**DATASET CONTENT**:
= Beginning of Section =
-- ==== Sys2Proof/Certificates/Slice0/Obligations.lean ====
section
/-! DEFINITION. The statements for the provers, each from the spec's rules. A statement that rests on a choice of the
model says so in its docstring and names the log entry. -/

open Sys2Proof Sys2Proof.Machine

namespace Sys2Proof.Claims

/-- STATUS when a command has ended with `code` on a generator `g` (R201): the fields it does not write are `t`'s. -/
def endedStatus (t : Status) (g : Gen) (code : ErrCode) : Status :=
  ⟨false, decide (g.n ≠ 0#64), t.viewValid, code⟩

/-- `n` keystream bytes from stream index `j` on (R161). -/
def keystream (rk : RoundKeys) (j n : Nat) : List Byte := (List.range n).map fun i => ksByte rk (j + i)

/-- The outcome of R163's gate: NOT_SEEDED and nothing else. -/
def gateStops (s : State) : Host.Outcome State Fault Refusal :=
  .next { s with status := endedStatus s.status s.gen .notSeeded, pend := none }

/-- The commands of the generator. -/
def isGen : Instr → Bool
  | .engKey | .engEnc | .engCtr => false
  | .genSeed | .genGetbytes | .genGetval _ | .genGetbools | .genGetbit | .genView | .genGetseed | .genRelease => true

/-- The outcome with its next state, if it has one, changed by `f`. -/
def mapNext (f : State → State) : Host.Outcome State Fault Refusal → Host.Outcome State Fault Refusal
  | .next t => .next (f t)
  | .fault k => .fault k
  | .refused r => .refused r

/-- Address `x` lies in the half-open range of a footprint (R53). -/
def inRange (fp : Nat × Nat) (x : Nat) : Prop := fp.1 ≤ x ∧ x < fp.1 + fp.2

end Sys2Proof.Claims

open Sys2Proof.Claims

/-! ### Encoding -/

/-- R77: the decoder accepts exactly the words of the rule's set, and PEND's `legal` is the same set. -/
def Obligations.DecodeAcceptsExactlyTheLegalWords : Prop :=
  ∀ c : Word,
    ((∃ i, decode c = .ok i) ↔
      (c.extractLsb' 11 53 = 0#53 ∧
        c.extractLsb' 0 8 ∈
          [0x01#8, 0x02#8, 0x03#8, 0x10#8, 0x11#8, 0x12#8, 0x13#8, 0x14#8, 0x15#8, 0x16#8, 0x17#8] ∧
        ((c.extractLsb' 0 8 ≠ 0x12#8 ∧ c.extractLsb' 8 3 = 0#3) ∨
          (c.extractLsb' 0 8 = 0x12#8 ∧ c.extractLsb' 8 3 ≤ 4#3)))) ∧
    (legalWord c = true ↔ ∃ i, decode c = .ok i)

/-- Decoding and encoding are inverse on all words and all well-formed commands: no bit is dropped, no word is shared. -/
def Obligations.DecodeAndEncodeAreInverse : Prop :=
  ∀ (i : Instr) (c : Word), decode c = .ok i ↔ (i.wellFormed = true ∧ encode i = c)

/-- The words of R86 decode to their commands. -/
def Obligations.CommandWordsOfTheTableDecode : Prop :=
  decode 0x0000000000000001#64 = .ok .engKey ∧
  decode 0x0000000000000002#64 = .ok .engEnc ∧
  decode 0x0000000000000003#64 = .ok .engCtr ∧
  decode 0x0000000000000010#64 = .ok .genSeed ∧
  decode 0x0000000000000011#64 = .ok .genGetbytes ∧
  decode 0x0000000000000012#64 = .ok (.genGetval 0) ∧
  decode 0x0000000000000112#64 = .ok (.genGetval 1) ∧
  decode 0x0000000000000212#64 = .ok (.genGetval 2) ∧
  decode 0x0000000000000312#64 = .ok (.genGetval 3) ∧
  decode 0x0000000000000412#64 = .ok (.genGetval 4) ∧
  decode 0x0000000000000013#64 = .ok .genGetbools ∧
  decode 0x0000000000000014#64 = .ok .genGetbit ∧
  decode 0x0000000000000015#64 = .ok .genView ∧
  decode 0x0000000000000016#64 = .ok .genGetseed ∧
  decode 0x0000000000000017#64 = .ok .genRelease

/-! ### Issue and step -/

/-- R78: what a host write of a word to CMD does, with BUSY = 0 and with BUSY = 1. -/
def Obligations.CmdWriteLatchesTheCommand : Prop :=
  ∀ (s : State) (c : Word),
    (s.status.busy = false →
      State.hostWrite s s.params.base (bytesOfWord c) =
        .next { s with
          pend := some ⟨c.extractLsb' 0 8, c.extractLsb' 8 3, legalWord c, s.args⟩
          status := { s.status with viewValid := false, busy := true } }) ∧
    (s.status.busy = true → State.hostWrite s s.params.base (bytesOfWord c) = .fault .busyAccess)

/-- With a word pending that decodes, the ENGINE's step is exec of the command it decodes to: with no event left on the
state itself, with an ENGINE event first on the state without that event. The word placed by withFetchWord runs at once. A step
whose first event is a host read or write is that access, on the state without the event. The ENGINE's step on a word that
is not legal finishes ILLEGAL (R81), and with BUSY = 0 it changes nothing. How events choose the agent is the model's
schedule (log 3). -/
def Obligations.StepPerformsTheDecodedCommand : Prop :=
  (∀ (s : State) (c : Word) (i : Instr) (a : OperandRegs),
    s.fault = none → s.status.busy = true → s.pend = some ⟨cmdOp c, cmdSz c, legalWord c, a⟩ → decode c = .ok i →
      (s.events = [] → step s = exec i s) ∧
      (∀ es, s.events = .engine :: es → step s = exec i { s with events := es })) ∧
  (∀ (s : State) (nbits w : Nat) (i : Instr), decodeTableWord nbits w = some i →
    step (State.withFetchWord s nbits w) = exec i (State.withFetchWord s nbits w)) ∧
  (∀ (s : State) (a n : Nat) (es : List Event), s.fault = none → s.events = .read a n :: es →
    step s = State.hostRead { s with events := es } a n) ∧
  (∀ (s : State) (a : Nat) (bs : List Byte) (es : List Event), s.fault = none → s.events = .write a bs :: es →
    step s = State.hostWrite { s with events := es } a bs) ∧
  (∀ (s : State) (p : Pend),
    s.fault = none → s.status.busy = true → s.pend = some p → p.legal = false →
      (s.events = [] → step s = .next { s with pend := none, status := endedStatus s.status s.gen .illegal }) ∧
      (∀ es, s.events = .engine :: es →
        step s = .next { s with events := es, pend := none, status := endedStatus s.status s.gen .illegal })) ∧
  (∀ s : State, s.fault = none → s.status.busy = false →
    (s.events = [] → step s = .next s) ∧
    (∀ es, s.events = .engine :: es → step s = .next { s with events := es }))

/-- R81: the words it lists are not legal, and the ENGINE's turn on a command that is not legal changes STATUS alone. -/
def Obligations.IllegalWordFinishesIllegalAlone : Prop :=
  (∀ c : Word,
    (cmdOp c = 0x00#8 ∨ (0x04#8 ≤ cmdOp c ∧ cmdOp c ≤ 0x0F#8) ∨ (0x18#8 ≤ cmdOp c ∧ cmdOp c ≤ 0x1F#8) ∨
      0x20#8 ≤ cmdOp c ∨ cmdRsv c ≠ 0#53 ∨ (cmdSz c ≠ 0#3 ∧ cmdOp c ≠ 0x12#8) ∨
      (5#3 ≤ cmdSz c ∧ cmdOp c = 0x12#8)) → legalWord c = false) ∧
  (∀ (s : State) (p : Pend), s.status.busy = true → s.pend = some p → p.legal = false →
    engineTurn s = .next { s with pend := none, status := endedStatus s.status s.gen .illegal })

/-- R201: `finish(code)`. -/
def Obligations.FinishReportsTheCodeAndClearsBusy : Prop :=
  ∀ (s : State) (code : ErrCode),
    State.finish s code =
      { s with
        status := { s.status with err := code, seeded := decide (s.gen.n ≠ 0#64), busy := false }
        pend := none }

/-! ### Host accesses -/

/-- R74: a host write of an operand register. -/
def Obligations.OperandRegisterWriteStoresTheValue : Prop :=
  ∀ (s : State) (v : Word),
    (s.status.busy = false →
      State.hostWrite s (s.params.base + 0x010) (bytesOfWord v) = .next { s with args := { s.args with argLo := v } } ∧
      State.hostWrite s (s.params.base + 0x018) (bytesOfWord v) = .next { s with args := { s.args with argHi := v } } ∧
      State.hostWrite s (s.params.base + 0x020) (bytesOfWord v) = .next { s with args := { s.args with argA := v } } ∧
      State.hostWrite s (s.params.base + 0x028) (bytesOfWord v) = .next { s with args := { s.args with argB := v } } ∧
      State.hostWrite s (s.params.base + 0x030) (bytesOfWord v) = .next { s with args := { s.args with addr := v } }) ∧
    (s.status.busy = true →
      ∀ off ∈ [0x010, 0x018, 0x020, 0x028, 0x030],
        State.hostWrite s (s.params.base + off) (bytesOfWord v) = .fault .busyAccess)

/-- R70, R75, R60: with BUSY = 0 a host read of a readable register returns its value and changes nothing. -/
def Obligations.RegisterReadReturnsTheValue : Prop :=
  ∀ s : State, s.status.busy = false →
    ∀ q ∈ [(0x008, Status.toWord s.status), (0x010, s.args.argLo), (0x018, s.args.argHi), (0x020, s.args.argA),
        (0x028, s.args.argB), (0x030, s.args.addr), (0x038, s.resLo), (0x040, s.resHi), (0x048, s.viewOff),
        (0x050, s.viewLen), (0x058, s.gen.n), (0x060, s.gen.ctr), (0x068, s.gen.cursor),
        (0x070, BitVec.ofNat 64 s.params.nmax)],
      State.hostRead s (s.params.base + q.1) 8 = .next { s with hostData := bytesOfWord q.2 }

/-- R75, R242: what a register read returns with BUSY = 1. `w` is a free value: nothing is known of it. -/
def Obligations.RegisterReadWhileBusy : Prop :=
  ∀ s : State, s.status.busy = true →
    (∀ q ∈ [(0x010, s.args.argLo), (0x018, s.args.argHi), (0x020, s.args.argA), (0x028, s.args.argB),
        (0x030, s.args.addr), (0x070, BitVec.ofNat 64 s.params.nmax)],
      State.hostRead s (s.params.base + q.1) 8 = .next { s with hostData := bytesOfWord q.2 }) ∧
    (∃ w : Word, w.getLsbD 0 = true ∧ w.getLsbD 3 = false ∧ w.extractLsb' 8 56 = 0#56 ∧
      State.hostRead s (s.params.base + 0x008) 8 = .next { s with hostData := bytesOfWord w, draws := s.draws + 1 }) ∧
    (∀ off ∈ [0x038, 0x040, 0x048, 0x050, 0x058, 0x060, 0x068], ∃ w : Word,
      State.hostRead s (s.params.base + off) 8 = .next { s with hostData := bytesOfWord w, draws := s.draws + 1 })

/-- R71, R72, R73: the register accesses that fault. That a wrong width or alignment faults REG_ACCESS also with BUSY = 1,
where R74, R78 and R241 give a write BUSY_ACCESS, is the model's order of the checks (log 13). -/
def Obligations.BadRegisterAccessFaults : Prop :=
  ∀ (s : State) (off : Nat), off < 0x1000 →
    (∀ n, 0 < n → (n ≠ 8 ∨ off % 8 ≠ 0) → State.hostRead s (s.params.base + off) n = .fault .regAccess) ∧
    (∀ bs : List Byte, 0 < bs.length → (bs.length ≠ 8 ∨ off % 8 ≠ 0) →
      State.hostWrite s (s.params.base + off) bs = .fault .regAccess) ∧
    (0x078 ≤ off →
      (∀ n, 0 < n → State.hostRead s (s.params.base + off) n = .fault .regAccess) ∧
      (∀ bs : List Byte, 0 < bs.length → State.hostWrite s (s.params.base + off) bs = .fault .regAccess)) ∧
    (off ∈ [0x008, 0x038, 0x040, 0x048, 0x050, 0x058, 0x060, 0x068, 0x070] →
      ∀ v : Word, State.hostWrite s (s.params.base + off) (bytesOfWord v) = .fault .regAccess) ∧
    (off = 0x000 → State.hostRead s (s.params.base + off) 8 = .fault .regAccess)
= End of Section =
**AIM OF THE TASK**: Retype the records above, but only those lines that fall between the line containing "(∀ off ∈ [0x038, 0x040, 0x048, 0x050, 0x058, 0x060, 0x068], ∃" and the line containing "R72, R73: the", with both of those lines included, exactly as written.

**RESULT OF THIS TASK**:
    (∀ off ∈ [0x038, 0x040, 0x048, 0x050, 0x058, 0x060, 0x068], ∃ w : Word,
      State.hostRead s (s.params.base + off) 8 = .next { s with hostData := bytesOfWord w, draws := s.draws + 1 })

/-- R71, R72, R73: the register accesses that fault. That a wrong width or alignment faults REG_ACCESS also with BUSY = 1,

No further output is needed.